In the community PEG tubes are the most common and easiest to manage. Tubes are placed usually under local anaesthetic, with a small incision made in the abdominal wall, and the tube is inserted with the help of an endoscope. PEG tubes vary in size from 9-28FG, and normally last for 18 months to 2 years when it may be advisable to replace them by repeat endoscopy. When PEG tubes are no longer required, they may be removed by traction, repeat endoscopy or they can be cut and allowed to pass naturally, although this remains controversial (Rollins 1998).
It is important that a patient's tube is correctly identified in respect of type, size and manufacturer by staff caring for the patient. This allows appropriate replacement parts to be provided when required. However, from experience, information about tubes is frequently not handed over when a patient transfers districts (Mensforth and Spalding 1998). Gastrostomy ends frequently break or are lost, and spares of the appropriate end should be easily accessible.
One of the most important things patients/carers need to be taught is caring for the feeding tube correctly. This includes flushing the tube with water immediately after any feed or medication has been administered via it. The most common cause of blocked tubes is leaving too long a time between feeding and flushing. Should a tube block, there are a variety of different tactics which may help unblock it including flushing with fizzy drinks, pineapple juice or sodium bicarbonate, whilst manipulating the tube between the fingers. There are also enzyme preparations which can be used in extreme cases. Inserting a sharp object down the tube to remove a blockage is discouraged.
The external fixation plate on a gastrostomy prevents the tube from being drawn into the gastro-intestinal tract by peristalsis. It should not be removed, and replaced if faulty. It needs to be turned 90° daily to allow the site to be inspected and cleaned. The tube should also be rotated and pushed slightly to prevent it from becoming adherent to the gastric mucosa of the abdominal wall and epithelialised (Rollins 1998), which is known as bumper syndrome.

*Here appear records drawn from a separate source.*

-- ==== Sys2Proof/Tests/Slice0.lean ====
section
/-! SUPPORT. Small tests, their expected results from the tables and examples of spec/, and for every obligation with
hypotheses a concrete state and operands that meet them. -/

namespace Sys2Proof.Tests

open Sys2Proof.Machine Sys2Proof.Claims

/-! ## Helpers -/

/-- A buffer holding the bytes of `l` from index 0 on. -/
def memoryOf (l : List Byte) : Memory := l.zipIdx.map (fun x => (x.2, x.1))

/-- The Command of 95_test_vectors.md S5: power on, mode auto, fan low, swing off, 24 degrees. -/
def auto24 : Command := { power := true, mode := 0x7, fan := 0x9, swing := 0x0, temp := 24 }

/-- The finalized buffer of that Command (95_test_vectors.md S5, V1 row 1). -/
def goodBytes : Dialect → List Byte
  | .A => [0xc3, 0x80, 0x00, 0x00, 0x09, 0x00, 0x07, 0x00, 0x00, 0x20, 0x00, 0x00, 0x73]
  | .B => [0x3c, 0x78, 0xff, 0xff, 0xf9, 0xff, 0xff, 0xff, 0xff, 0xdf, 0xff, 0xff, 0x8f]

/-- The reference buffer of 90_conflicts.md C1, a checksum example and no legal Payload. -/
def referenceBytes : List Byte :=
  [0xc3, 0x4f, 0xe0, 0x00, 0xa0, 0x00, 0x00, 0x00, 0x00, 0x20, 0x00, 0x05, 0xb7]

/-- A state after reset in which the host has written `CMD` and the bytes `l`. -/
def loaded (d : Dialect) (c : Command) (l : List Byte) : State :=
  ((State.resetWith d Matcher.exact).setCmd c).setBuf (memoryOf l)

/-- The same with the good buffer. -/
def good (d : Dialect) : State := loaded d auto24 (goodBytes d)

/-- The pulses between header and trailer, each byte of the picture a row of `L` (1) and `S` (0), the first pulse the
most significant (95_test_vectors.md V5). -/
def picture (long short : Pulse) (rows : List Byte) : List Pulse :=
  rows.flatMap fun r => (List.range 8).map fun k => if r.getLsbD (7 - k) then long else short

/-- The frames of 95_test_vectors.md V5. -/
def frame : Dialect → List Pulse
  | .A => [⟨8968, 4425⟩]
    ++ picture ⟨600, 1650⟩ ⟨600, 500⟩ [0b11000011, 0b00000001, 0b00000000, 0b00000000, 0b10010000, 0b00000000, 0b11100000]
    ++ picture ⟨600, 1650⟩ ⟨600, 500⟩ [0b00000000, 0b00000000, 0b00000100, 0b00000000, 0b00000000, 0b11001110]
    ++ [⟨600, 8968⟩]
  | .B => [⟨9166, 4470⟩]
    ++ picture ⟨646, 1647⟩ ⟨646, 547⟩ [0b11000011, 0b11100001, 0b00000000, 0b00000000, 0b01100000, 0b00000000, 0b00000000]
    ++ picture ⟨646, 1647⟩ ⟨646, 547⟩ [0b00000000, 0b00000000, 0b00000100, 0b00000000, 0b00000000, 0b00001110]

/-- A state after reset in which the receiver has written `q`. -/
def received (d : Dialect) (q : List Pulse) : State := (State.resetWith d Matcher.exact).setRxq q

/-- One thing of the next state, if there is one. -/
def result {α : Type} (o : Outcome) (f : State → α) : Option α :=
  match o with
  | .next s => some (f s)
  | .fault _ => none
  | .refused _ => none

/-- The bytes of the buffer. -/
def bytes (s : State) : List Byte := s.buf.map Prod.snd

/-- The refusal of an outcome, if it is one. -/
def refusal (o : Outcome) : Option Refusal :=
  match o with
  | .next _ => none
  | .fault _ => none
  | .refused r => some r

/-! ## WellFormed smoke tests: each check refuses an ill-formed term -/

/-- 30_encoding.md R67: codes just outside the assigned ranges. -/
theorem test_wf_refuses_reserved_code :
    ∀ op ∈ [0x00#8, 0x0F#8, 0x23#8, 0x2F#8, 0x31#8, 0x3F#8, 0x43#8, 0xFF#8], Event.wf (.operation op) = false := by decide
/-- 20_memory.md R41. -/
theorem test_wf_refuses_write_above_12 : Event.wf (.hostWriteBuf 13 0x00) = false := by decide
/-- 20_memory.md R41. -/
theorem test_wf_refuses_read_above_12 : Event.wf (.hostRead (.bufByte 13)) = false := by decide
theorem test_wf_accepts : Event.wf (.operation 0x22) = true ∧ Event.wf (.hostWriteBuf 12 0x00) = true ∧
    Event.wf (.hostRead (.bufByte 12)) = true ∧ Instr.wf .decode = true := by decide
/-- The well-formedness check and the table agree on all 256 codes. -/
theorem test_wf_agrees_with_table :
    ∀ op : Byte, opCodeAssigned op = (opTable.any fun row => row.1 == op) := by decide +kernel

/-! ## Decoding: the words of 30_encoding.md R66 written out, every constructor, and reserved codes -/

theorem test_decode_payload_words : decodeTableWord 8 0b00010000 = some .pnew ∧ decodeTableWord 8 0b00010001 = some .pack ∧
    decodeTableWord 8 0b00010010 = some .unpack ∧ decodeTableWord 8 0b00010011 = some .setid ∧
    decodeTableWord 8 0b00010100 = some .setpwr ∧ decodeTableWord 8 0b00010101 = some .setmode ∧
    decodeTableWord 8 0b00010110 = some .setfan ∧ decodeTableWord 8 0b00010111 = some .setswing ∧
    decodeTableWord 8 0b00011000 = some .settemp := by decide
theorem test_decode_accessor_words : decodeTableWord 8 0b00011001 = some .getid ∧
    decodeTableWord 8 0b00011010 = some .getpwr ∧ decodeTableWord 8 0b00011011 = some .getmode ∧
    decodeTableWord 8 0b00011100 = some .getfan ∧ decodeTableWord 8 0b00011101 = some .getswing ∧
    decodeTableWord 8 0b00011110 = some .gettemp ∧ decodeTableWord 8 0b00011111 = some .getcsum := by decide
theorem test_decode_checksum_words : decodeTableWord 8 0b00100000 = some .csumc ∧
    decodeTableWord 8 0b00100001 = some .csumw ∧ decodeTableWord 8 0b00100010 = some .csumv := by decide
theorem test_decode_encoder_word : decodeTableWord 8 0b00110000 = some .encode := by decide
theorem test_decode_decoder_words : decodeTableWord 8 0b01000000 = some .demod ∧
    decodeTableWord 8 0b01000001 = some .validate ∧ decodeTableWord 8 0b01000010 = some .decode := by decide
/-- 95_test_vectors.md V9, row 1. -/
theorem test_decode_reserved : ∀ w ∈ [0x00, 0x0F, 0x23, 0x31, 0x43, 0xFF], decodeTableWord 8 w = none := by decide
/-- No two rows of the table share a code or an operation. -/
theorem test_table_rows_distinct : opTable.Pairwise (fun x y => x.1 ≠ y.1 ∧ x.2 ≠ y.2) := by decide

/-! ## Payload operations -/

/-- R91. -/
theorem test_pnew : result (exec .pnew (State.resetWith .B Matcher.exact)) bytes = some (List.replicate 13 0xff) := by
  decide
/-- R98. -/
theorem test_pack_A : result (exec .pack (loaded .A auto24 [])) bytes =
    some [0xc3, 0x80, 0x00, 0x00, 0x09, 0x00, 0x07, 0x00, 0x00, 0x20, 0x00, 0x00, 0x00] := by decide +kernel
/-- V1 rows 2 to 5 show the same for other Commands; this is row 8, clamped, in Dialect B, before `CSUMW`. -/
theorem test_pack_B : result (exec .pack (loaded .B { power := false, mode := 6, fan := 9, swing := 7, temp := 40 } []))
    bytes = some [0x3c, 0x3f, 0xff, 0xff, 0xf9, 0xff, 0xfe, 0xff, 0xff, 0xff, 0xff, 0xff, 0x00] := by decide +kernel
/-- R92: the one mutator that runs right after reset (V9). -/
theorem test_setid : result (exec .setid (State.resetWith .B Matcher.exact)) (fun t => t.buf) = some [(0, 0x3c)] := by
  decide
/-- R93. -/
theorem test_setpwr_A : result (exec .setpwr (loaded .A auto24 (List.replicate 13 0x00))) (fun t => t.buf.read 9) =
    some (some 0x20) := by decide
theorem test_setpwr_B : result (exec .setpwr (loaded .B auto24 (List.replicate 13 0xff))) (fun t => t.buf.read 9) =
    some (some 0xdf) := by decide
/-- R94. -/
theorem test_setmode : result (exec .setmode (loaded .B { auto24 with mode := 0x6 } (List.replicate 13 0xff)))
    (fun t => t.buf.read 6) = some (some 0xfe) := by decide
/-- R95. -/
theorem test_setfan : result (exec .setfan (loaded .B auto24 (List.replicate 13 0xff))) (fun t => t.buf.read 4) =
    some (some 0xf9) := by decide
/-- R96. -/
theorem test_setswing : result (exec .setswing (loaded .A { auto24 with swing := 0x7 } [0xc3, 0x80]))
    (fun t => t.buf.read 1) = some (some 0x87) := by decide
/-- R97: Dialect A, temperatures 40 and 10. -/
theorem test_settemp_A :
    result (exec .settemp (loaded .A { auto24 with temp := 40 } [0xc3, 0x00])) (fun t => t.buf.read 1) = some (some 0xc0) ∧
    result (exec .settemp (loaded .A { auto24 with temp := 10 } [0xc3, 0x00])) (fun t => t.buf.read 1) = some (some 0x40) := by
  decide
/-- R97: Dialect B, swing off in the byte. -/
theorem test_settemp_B : result (exec .settemp (loaded .B auto24 [0x3c, 0xf8])) (fun t => t.buf.read 1) =
    some (some 0x78) := by decide
/-- R99. -/
theorem test_getid : result (exec .getid (good .A)) (fun t => t.res.ident) = some 0xc3 := by decide
/-- R100. -/
theorem test_getpwr : result (exec .getpwr (loaded .A auto24 referenceBytes)) (fun t => t.res.power) = some true ∧
    result (exec .getpwr (loaded .B auto24 referenceBytes)) (fun t => t.res.power) = some false := by decide
/-- R101. -/
theorem test_getmode : result (exec .getmode (loaded .B auto24 [0, 0, 0, 0, 0, 0, 0xfe])) (fun t => t.res.mode) =
    some 0x6 := by decide
/-- R102. -/
theorem test_getfan : result (exec .getfan (good .B)) (fun t => t.res.fan) = some 0x9 ∧
    result (exec .getfan (loaded .A auto24 referenceBytes)) (fun t => t.res.fan) = some 0x0 := by decide
/-- R103. -/
theorem test_getswing : result (exec .getswing (loaded .A auto24 referenceBytes)) (fun t => t.res.swing) = some 0x7 := by
  decide
/-- R104, and its extremes: field 0 and field 31. -/
theorem test_gettemp : result (exec .gettemp (loaded .A auto24 referenceBytes)) (fun t => t.res.temp) = some 17 ∧
    result (exec .gettemp (good .B)) (fun t => t.res.temp) = some 24 := by decide
theorem test_gettemp_extremes : result (exec .gettemp (loaded .A auto24 [0, 0xf8])) (fun t => t.res.temp) = some 39 ∧
    result (exec .gettemp (loaded .B auto24 [0, 0xf8])) (fun t => t.res.temp) = some 8 ∧
    result (exec .gettemp (loaded .B auto24 [0, 0x07])) (fun t => t.res.temp) = some 39 := by decide
/-- R105. -/
theorem test_getcsum : result (exec .getcsum (loaded .A auto24 referenceBytes)) (fun t => t.res.csum) = some 0xb7 := by
  decide
/-- R106, both examples. -/
theorem test_unpack_good : result (exec .unpack (good .A)) (fun t => (t.err, resCommand t)) = some (.none, auto24) := by
  decide +kernel
theorem test_unpack_reference : result (exec .unpack (loaded .A auto24 referenceBytes))
    (fun t => (t.err, t.res, t.fsm)) = some (.fieldInvalid .mode, State.reset.res, .awaitHeader) := by decide +kernel

/-! ## Checksum operations -/

/-- R131; V4 rows 2 and 3 with the wrap. -/
theorem test_csumc : result (exec .csumc (loaded .A auto24 referenceBytes)) (fun t => t.sum) = some 0xb7 ∧
    result (exec .csumc (loaded .A auto24 (List.replicate 12 0xff))) (fun t => t.sum) = some 0xf4 ∧
    result (exec .csumc (loaded .B auto24 (List.replicate 12 0x80))) (fun t => t.sum) = some 0x0b := by decide +kernel
/-- R132, Dialect B. -/
theorem test_csumw : result (exec .csumw (loaded .B auto24 ((goodBytes .B).dropLast ++ [0x00])))
    (fun t => (t.sum, t.buf.read 12)) = some (0x8f, some 0x8f) := by decide +kernel
/-- R133. -/
theorem test_csumv : result (exec .csumv (loaded .A auto24 referenceBytes)) (fun t => (t.sum, t.csok)) = some (0xb7, true) ∧
    result (exec .csumv (loaded .B auto24 referenceBytes)) (fun t => (t.sum, t.csok)) = some (0xc2, false) := by
  decide +kernel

Balloon retained gastrostomy tubes are increasingly becoming the choice of feeding for long term community feeders, as they can be replaced more easily and by the patient or carer. Generally, these are only sited when a stoma has already been formed by prior PEG insertion. A balloon inflated by sterile water holds the tube in place, which needs re-inflating about once a week; although some more modern tubes may be checked less frequently. Balloon gastrostomy tubes need replacing every 2-3 months and arrangements should be made for further supplies of spares. Prompt replacement is crucial to avoid closure of the stoma. Balloon gastrostomy tubes are particularly favourable in those HETF patients for whom the endoscopy procedure is traumatic or the practicality of transporting the patient to hospital is hard.

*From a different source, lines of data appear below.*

-- ==== Sys2Proof/Laws/State.lean ====
section
/-! SUPPORT. One lemma per field per named update of State. -/

namespace Sys2Proof.Machine

variable (s : State) (rb : RingBuffer) (r : Option Result)

@[simp] theorem State.withRb_config : (s.withRb rb).config = s.config := rfl
@[simp] theorem State.withRb_deployment : (s.withRb rb).deployment = s.deployment := rfl
@[simp] theorem State.withRb_rb : (s.withRb rb).rb = some rb := rfl
@[simp] theorem State.withRb_rxcap : (s.withRb rb).rxcap = s.rxcap := rfl
@[simp] theorem State.withRb_allocated : (s.withRb rb).allocated = s.allocated := rfl
@[simp] theorem State.withRb_started : (s.withRb rb).started = s.started := rfl
@[simp] theorem State.withRb_debug : (s.withRb rb).debug = s.debug := rfl
@[simp] theorem State.withRb_sent : (s.withRb rb).sent = s.sent := rfl
@[simp] theorem State.withRb_received : (s.withRb rb).received = s.received := rfl
@[simp] theorem State.withRb_producerPort : (s.withRb rb).producerPort = s.producerPort := rfl
@[simp] theorem State.withRb_consumerPort : (s.withRb rb).consumerPort = s.consumerPort := rfl
@[simp] theorem State.withRb_turns : (s.withRb rb).turns = s.turns := rfl
@[simp] theorem State.withRb_answers : (s.withRb rb).answers = s.answers := rfl
@[simp] theorem State.withRb_draws : (s.withRb rb).draws = s.draws := rfl
@[simp] theorem State.withRb_out : (s.withRb rb).out = s.out := rfl

@[simp] theorem State.report_config : (s.report r).config = s.config := rfl
@[simp] theorem State.report_deployment : (s.report r).deployment = s.deployment := rfl
@[simp] theorem State.report_rb : (s.report r).rb = s.rb := rfl
@[simp] theorem State.report_rxcap : (s.report r).rxcap = s.rxcap := rfl
@[simp] theorem State.report_allocated : (s.report r).allocated = s.allocated := rfl
@[simp] theorem State.report_started : (s.report r).started = s.started := rfl
@[simp] theorem State.report_debug : (s.report r).debug = s.debug := rfl
@[simp] theorem State.report_sent : (s.report r).sent = s.sent := rfl
@[simp] theorem State.report_received : (s.report r).received = s.received := rfl
@[simp] theorem State.report_producerPort : (s.report r).producerPort = s.producerPort := rfl
@[simp] theorem State.report_consumerPort : (s.report r).consumerPort = s.consumerPort := rfl
@[simp] theorem State.report_turns : (s.report r).turns = s.turns := rfl
@[simp] theorem State.report_answers : (s.report r).answers = s.answers := rfl
@[simp] theorem State.report_draws : (s.report r).draws = s.draws := rfl
@[simp] theorem State.report_res : (s.report r).out.res = r := rfl
@[simp] theorem State.report_commands : (s.report r).out.commands = [] := rfl
@[simp] theorem State.report_strobe : (s.report r).out.strobe = none := rfl

@[simp] theorem State.afterAnswer_config : s.afterAnswer.config = s.config := by unfold State.afterAnswer; split <;> rfl
@[simp] theorem State.afterAnswer_deployment : s.afterAnswer.deployment = s.deployment := by
  unfold State.afterAnswer; split <;> rfl
@[simp] theorem State.afterAnswer_rb : s.afterAnswer.rb = s.rb := by unfold State.afterAnswer; split <;> rfl
@[simp] theorem State.afterAnswer_rxcap : s.afterAnswer.rxcap = s.rxcap := by unfold State.afterAnswer; split <;> rfl
@[simp] theorem State.afterAnswer_allocated : s.afterAnswer.allocated = s.allocated := by
  unfold State.afterAnswer; split <;> rfl
@[simp] theorem State.afterAnswer_started : s.afterAnswer.started = s.started := by unfold State.afterAnswer; split <;> rfl
@[simp] theorem State.afterAnswer_debug : s.afterAnswer.debug = s.debug := by unfold State.afterAnswer; split <;> rfl
@[simp] theorem State.afterAnswer_sent : s.afterAnswer.sent = s.sent := by unfold State.afterAnswer; split <;> rfl
@[simp] theorem State.afterAnswer_received : s.afterAnswer.received = s.received := by
  unfold State.afterAnswer; split <;> rfl
@[simp] theorem State.afterAnswer_producerPort : s.afterAnswer.producerPort = s.producerPort := by
  unfold State.afterAnswer; split <;> rfl
@[simp] theorem State.afterAnswer_consumerPort : s.afterAnswer.consumerPort = s.consumerPort := by
  unfold State.afterAnswer; split <;> rfl
@[simp] theorem State.afterAnswer_turns : s.afterAnswer.turns = s.turns := by unfold State.afterAnswer; split <;> rfl

/-- Drawing an answer changes the environment's list or the counter of draws, and nothing else. -/
theorem State.afterAnswer_eq :
    s.afterAnswer = { s with answers := s.afterAnswer.answers, draws := s.afterAnswer.draws } := by
  unfold State.afterAnswer; split <;> rfl

/-- Where an answer comes from, and what drawing it leaves: the environment's first, otherwise a free value. -/
theorem State.answer_spec (oracle : Nat → Bool) :
    (∀ a rest, s.answers = a :: rest →
      s.answerFrom oracle = a ∧ s.afterAnswer.answers = rest ∧ s.afterAnswer.draws = s.draws) ∧
    (s.answers = [] → s.afterAnswer.answers = [] ∧ s.afterAnswer.draws = s.draws + 1) := by
  constructor
  · intro a rest h
    simp [State.answerFrom, State.afterAnswer, h]
  · intro h
    simp [State.afterAnswer, h]

end Sys2Proof.Machine
end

There are complications associated with PEG feeding: Soreness at the stoma site is not uncommon, and this may involve redness, inflammation and sometimes smelly discharge. Some neurological patients have reported feeling very poorly for a few days following the procedure, which may be a consequence of the anaesthetic. Blocked tubes are a common problem, though good practice of caring for the tube should prevent this; unfortunately in the nursing home environment, with frequently changing staff and bank nurses, the incidence of blocked tubes is quite high (Collier 1999). Intolerance of feed may be reported, which may be iatogenic or pathogenic in origin, or may be helped by changing the feed, on which the dietitian will advise.